Civic centre naming rights a no go

While city council is willing to develop sponsorship deals in the new civic centre, it's hands-off the name.

A city staff report came to council Monday looking for direction on what types of corporate sponsorship to pursue. They gave the go-ahead to go after many types inside the building but nixed selling naming rights to the facility.

Before the meeting, Coun. Jonathan Coté said the facility is too important to the city, and it is too tied to the identity of the city to have a corporate connection.

"It would take away from the brand, and from what the facility is all about which is about being the cultural hub," said Coté.

Parks, recreation and culture director Dean Gibson, who wrote the report, said exploring corporate sponsorship for the civic centre is a topic his department has been kicking around lately after a recent workshop.
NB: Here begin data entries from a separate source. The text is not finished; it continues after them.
-- ==== Sys2Proof/Laws/Ops.lean ====
section
/-!
SUPPORT. One lemma per shared operation: everything it can do.
-/

namespace Sys2Proof.Machine

/-! Counters and codes. -/

theorem nextKcnt_toNat (c : BitVec 4) : (nextKcnt c).toNat = min (c.toNat + 1) 15 := by
  revert c; decide

theorem nextBcnt_toNat (c : BitVec 2) : (nextBcnt c).toNat = min (c.toNat + 1) 3 := by
  revert c; decide

theorem nextKcnt_ne_zero (c : BitVec 4) : nextKcnt c ≠ 0 := by
  revert c; decide

theorem nextBcnt_ne_zero (c : BitVec 2) : nextBcnt c ≠ 0 := by
  revert c; decide

theorem StartError.code_ne_zero (e : StartError) : e.code ≠ 0 := by
  cases e <;> decide

/-! Word stores. -/

theorem setKey_getElem (k : Vector Word 8) (n : Nat) (w : Word) (j : Fin 8) :
    (setKey k n w)[j] = if j.val = n then w else k[j] := by
  simp only [setKey, Fin.getElem_fin, Vector.getElem_setIfInBounds]
  by_cases h : j.val = n
  · simp [h]
  · rw [if_neg (Ne.symm h), if_neg h]

theorem setBlk_getElem (b : Vector Word 2) (n : Nat) (w : Word) (j : Fin 2) :
    (setBlk b n w)[j] = if j.val = n then w else b[j] := by
  simp only [setBlk, Fin.getElem_fin, Vector.getElem_setIfInBounds]
  by_cases h : j.val = n
  · simp [h]
  · rw [if_neg (Ne.symm h), if_neg h]

/-- What K holds after a key word, entry by entry; a ninth word finds no entry (R91). -/
theorem takeKeyWord_k_getElem (w : Word) (s : State) (j : Fin 8) :
    (takeKeyWord w s).k[j] = if j.val = s.kcnt.toNat then w else s.k[j] := by
  by_cases h : s.kcnt.toNat < 8
  · simp only [takeKeyWord, if_pos h]
    exact setKey_getElem _ _ _ _
  · simp only [takeKeyWord, if_neg h]
    exact (if_neg (by omega)).symm

/-- What BLKIN holds after a block word, entry by entry; a third word finds no entry (R141). -/
theorem takeBlockWord_blkin_getElem (w : Word) (s : State) (j : Fin 2) :
    (takeBlockWord w s).blkin[j] = if j.val = s.bcnt.toNat then w else s.blkin[j] := by
  by_cases h : s.bcnt.toNat < 2
  · simp only [takeBlockWord, if_pos h]
    exact setBlk_getElem _ _ _ _
  · simp only [takeBlockWord, if_neg h]
    exact (if_neg (by omega)).symm

/-! Halves of a block. -/

theorem highHalf_joinHalves (hi lo : Word) : highHalf (joinHalves hi lo) = hi := by
  ext i h
  simp only [highHalf, joinHalves, BitVec.getElem_extractLsb', BitVec.getLsbD_append]
  simp [show ¬ 32 + i < 32 by omega, h]

theorem lowHalf_joinHalves (hi lo : Word) : lowHalf (joinHalves hi lo) = lo := by
  ext i h
  simp only [lowHalf, joinHalves, BitVec.getElem_extractLsb', BitVec.getLsbD_append]
  simp [h]

theorem joinHalves_halves (b : Block) : joinHalves (highHalf b) (lowHalf b) = b := by
  refine BitVec.eq_of_getLsbD_eq fun i h => ?_
  simp only [highHalf, lowHalf, joinHalves, BitVec.getLsbD_append, BitVec.getLsbD_extractLsb']
  split
  · simp_all
  · rw [show 32 + (i - 32) = i by omega]; simp [show i - 32 < 32 by omega]

/-! The checks of START. -/

theorem dirOfCode_some {d : Word} {dir : Dir} (h : dirOfCode d = some dir) :
    (d = 0 ∧ dir = .encrypt) ∨ (d = 1 ∧ dir = .decrypt) := by
  unfold dirOfCode at h
  split at h
  · exact .inl ⟨‹_›, by simpa using h.symm⟩
  · split at h
    · exact .inr ⟨‹_›, by simpa using h.symm⟩
    · cases h

theorem dirOfCode_none {d : Word} (h : dirOfCode d = none) : d ≠ 0 ∧ d ≠ 1 := by
  unfold dirOfCode at h
  split at h
  · cases h
  · split at h
    · cases h
    · exact ⟨‹_›, ‹_›⟩

/-- What the checks answer: the first failing one in the order of R162, or the direction. -/
theorem startChecks_cases (kc : BitVec 4) (bc : BitVec 2) (d : Word) :
    (kc ≠ 8 ∧ startChecks kc bc d = .error .invalidKeyLength) ∨
    (kc = 8 ∧ bc ≠ 2 ∧ startChecks kc bc d = .error .invalidBlockLength) ∨
    (kc = 8 ∧ bc = 2 ∧ d ≠ 0 ∧ d ≠ 1 ∧ startChecks kc bc d = .error .invalidDirection) ∨
    (kc = 8 ∧ bc = 2 ∧ ∃ dir, dirOfCode d = some dir ∧ startChecks kc bc d = .ok dir) := by
  unfold startChecks
  by_cases hk : kc = 8
  · by_cases hb : bc = 2
    · rw [if_neg (Decidable.not_not.2 hk), if_neg (Decidable.not_not.2 hb)]
      cases hd : dirOfCode d with
      | none => exact .inr (.inr (.inl ⟨hk, hb, (dirOfCode_none hd).1, (dirOfCode_none hd).2, rfl⟩))
      | some dir => exact .inr (.inr (.inr ⟨hk, hb, dir, rfl, rfl⟩))
    · exact .inr (.inl ⟨hk, hb, by rw [if_neg (Decidable.not_not.2 hk), if_pos hb]⟩)
  · exact .inl ⟨hk, if_pos hk⟩

/-! The rounds. -/

/-- RND counts the rounds, and does not wrap up to 32 (R27). -/
theorem roundStep_rnd_toNat (table : Table) {s : State} (h : s.rnd.toNat < 32) :
    (roundStep table s).rnd.toNat = s.rnd.toNat + 1 := by
  simp only [roundStep_rnd, BitVec.toNat_add]
  have : (1 : BitVec 6).toNat = 1 := rfl
  omega

/-- What `n` round steps leave: only L, R and RND change. -/
theorem roundSteps_frame (table : Table) (n : Nat) (s : State) :
    roundSteps table n s =
      { s with
        l := (roundSteps table n s).l
        r := (roundSteps table n s).r
        rnd := (roundSteps table n s).rnd } := by
  induction n generalizing s with
  | zero => rfl
  | succ n ih => rw [roundSteps, ih]; rfl

theorem roundSteps_succ (table : Table) (n : Nat) (s : State) :
    roundSteps table (n + 1) s = roundStep table (roundSteps table n s) := by
  induction n generalizing s with
  | zero => rfl
  | succ n ih => rw [roundSteps, ih]; rfl

/-- RND after `n` round steps that stay within 32. -/
theorem roundSteps_rnd_toNat (table : Table) (n : Nat) {s : State} (h : s.rnd.toNat + n ≤ 32) :
    (roundSteps table n s).rnd.toNat = s.rnd.toNat + n := by
  induction n with
  | zero => rfl
  | succ n ih =>
    have e := ih (by omega)
    rw [roundSteps_succ, roundStep_rnd_toNat table (by omega)]
    omega

/-- Where the halves after `n` round steps stand, from RND = 0 (R120, R123). -/
theorem roundSteps_halves (table : Table) {s : State} (h0 : s.rnd = 0) (n : Nat) (hn : n ≤ 32) :
    ((roundSteps table n s).l, (roundSteps table n s).r) = halvesAfter table s.k s.dirreg (s.l, s.r) n ∧
      (roundSteps table n s).rnd.toNat = n := by
  induction n with
  | zero => exact ⟨rfl, by simp [roundSteps, h0]⟩
  | succ n ih =>
    obtain ⟨hlr, hr⟩ := ih (by omega)
    have hf := roundSteps_frame table n s
    rw [roundSteps_succ]
    refine ⟨?_, by rw [roundStep_rnd_toNat table (by omega), hr]⟩
    have hk : (roundSteps table n s).k = s.k := by rw [hf]
    have hd : (roundSteps table n s).dirreg = s.dirreg := by rw [hf]
    simp only [roundStep_l, roundStep_r, halvesAfter, ← hlr, hk, hd, hr]

/-- A START is rejected, with everything but ERR, DONE, KCNT and BCNT kept (R160), or ends with the result (R125). -/
theorem startWhole_cases (table : Table) (d : Word) (s : State) :
    (∃ e, startChecks s.kcnt s.bcnt d = .error e ∧
      startWhole table d s = { s with done := false, err := e.code, kcnt := 0, bcnt := 0 }) ∨
    (∃ dir, startChecks s.kcnt s.bcnt d = .ok dir ∧
      startWhole table d s =
        { s with
          done := true, err := 0, kcnt := 0, bcnt := 0, dirreg := dir, rnd := 32, phase := .idle
          l := (halvesAfter table s.k dir (s.blkin[0], s.blkin[1]) 32).1
          r := (halvesAfter table s.k dir (s.blkin[0], s.blkin[1]) 32).2
          out := gost (inputBlock s) s.k dir table }) := by
  cases h : startChecks s.kcnt s.bcnt d with
  | error e => exact .inl ⟨e, rfl, by simp only [startWhole, h]; rfl⟩
  | ok dir =>
    refine .inr ⟨dir, rfl, ?_⟩
    obtain ⟨hlr, hr⟩ :=
      roundSteps_halves table (s := beginRun dir (consumeInvocation s)) rfl 32 (Nat.le_refl _)
    have hr' : (roundSteps table 32 (beginRun dir (consumeInvocation s))).rnd = 32 :=
      BitVec.eq_of_toNat_eq (by simpa using hr)
    simp only [Prod.ext_iff] at hlr
    simp only [beginRun_k, beginRun_dirreg, beginRun_l, beginRun_r, consumeInvocation_k,
      consumeInvocation_blkin] at hlr
    simp only [startWhole, h]
    rw [roundSteps_frame, hlr.1, hlr.2, hr']
    simp only [outputStep, gost, inputBlock, highHalf_joinHalves, lowHalf_joinHalves, beginRun, consumeInvocation]

/-- What the engine's own step does, wherever RND stands (R34). -/
theorem engineStep_cases (table : Table) (s : State) :
    (s.rnd.toNat < 32 ∧ engineStep table s = .next (roundStep table s)) ∨
    (s.rnd.toNat = 32 ∧ engineStep table s = .next (outputStep s)) ∨
    (32 < s.rnd.toNat ∧ engineStep table s = .fault .noEngineStep) := by
  unfold engineStep
  rcases Nat.lt_trichotomy s.rnd.toNat 32 with h | h | h
  · exact .inl ⟨h, by simp [h]⟩
  · exact .inr (.inl ⟨h, by simp [h]⟩)
  · exact .inr (.inr ⟨h, by simp [show ¬ s.rnd.toNat < 32 by omega, show s.rnd.toNat ≠ 32 by omega]⟩)

/-! What RDOH and RDOL read. -/

theorem readableResult_of_done {s : State} (h : s.done = true) : readableResult s = s.out := if_pos h

/-- Answering a word changes nothing that a read reads (R66). -/
@[simp] theorem readableResult_respond (v : Word) (s : State) : readableResult (respond v s) = readableResult s := rfl

end Sys2Proof.Machine
end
"In all the range of things we've been discussing about the civic centre even when the idea was conceived many, many years ago, one of the themes that was discussed was revenue generation beyond our traditional means to recoup some of the expenses," said Gibson. "Do we want to go down a path to explore this notion of sponsorship? And if we do, we've got some work to do with it."

There are other more modest means of corporate sponsorship besides the naming rights the city could pursue aggressively, said Gibson. What's unknown is how much of an appetite there is for commercialism in the public domain.

Surveys done by the city in the past show residents are generally supportive, those who are opposed to the concept are  "very opposed," said Coté. "There is still a significant sector of the population that have strong feelings about it."

Gibson said sponsorship is a very different animal than it was just 15 or 20 years ago. It's not just a sign board filled with business ads on a wall in a hockey rink.

He said the civic centre is a test case for what works well that could be used as a template to develop sponsorships for other facilities in the city, or for future projects like redevelopment of the Canada Games Pool.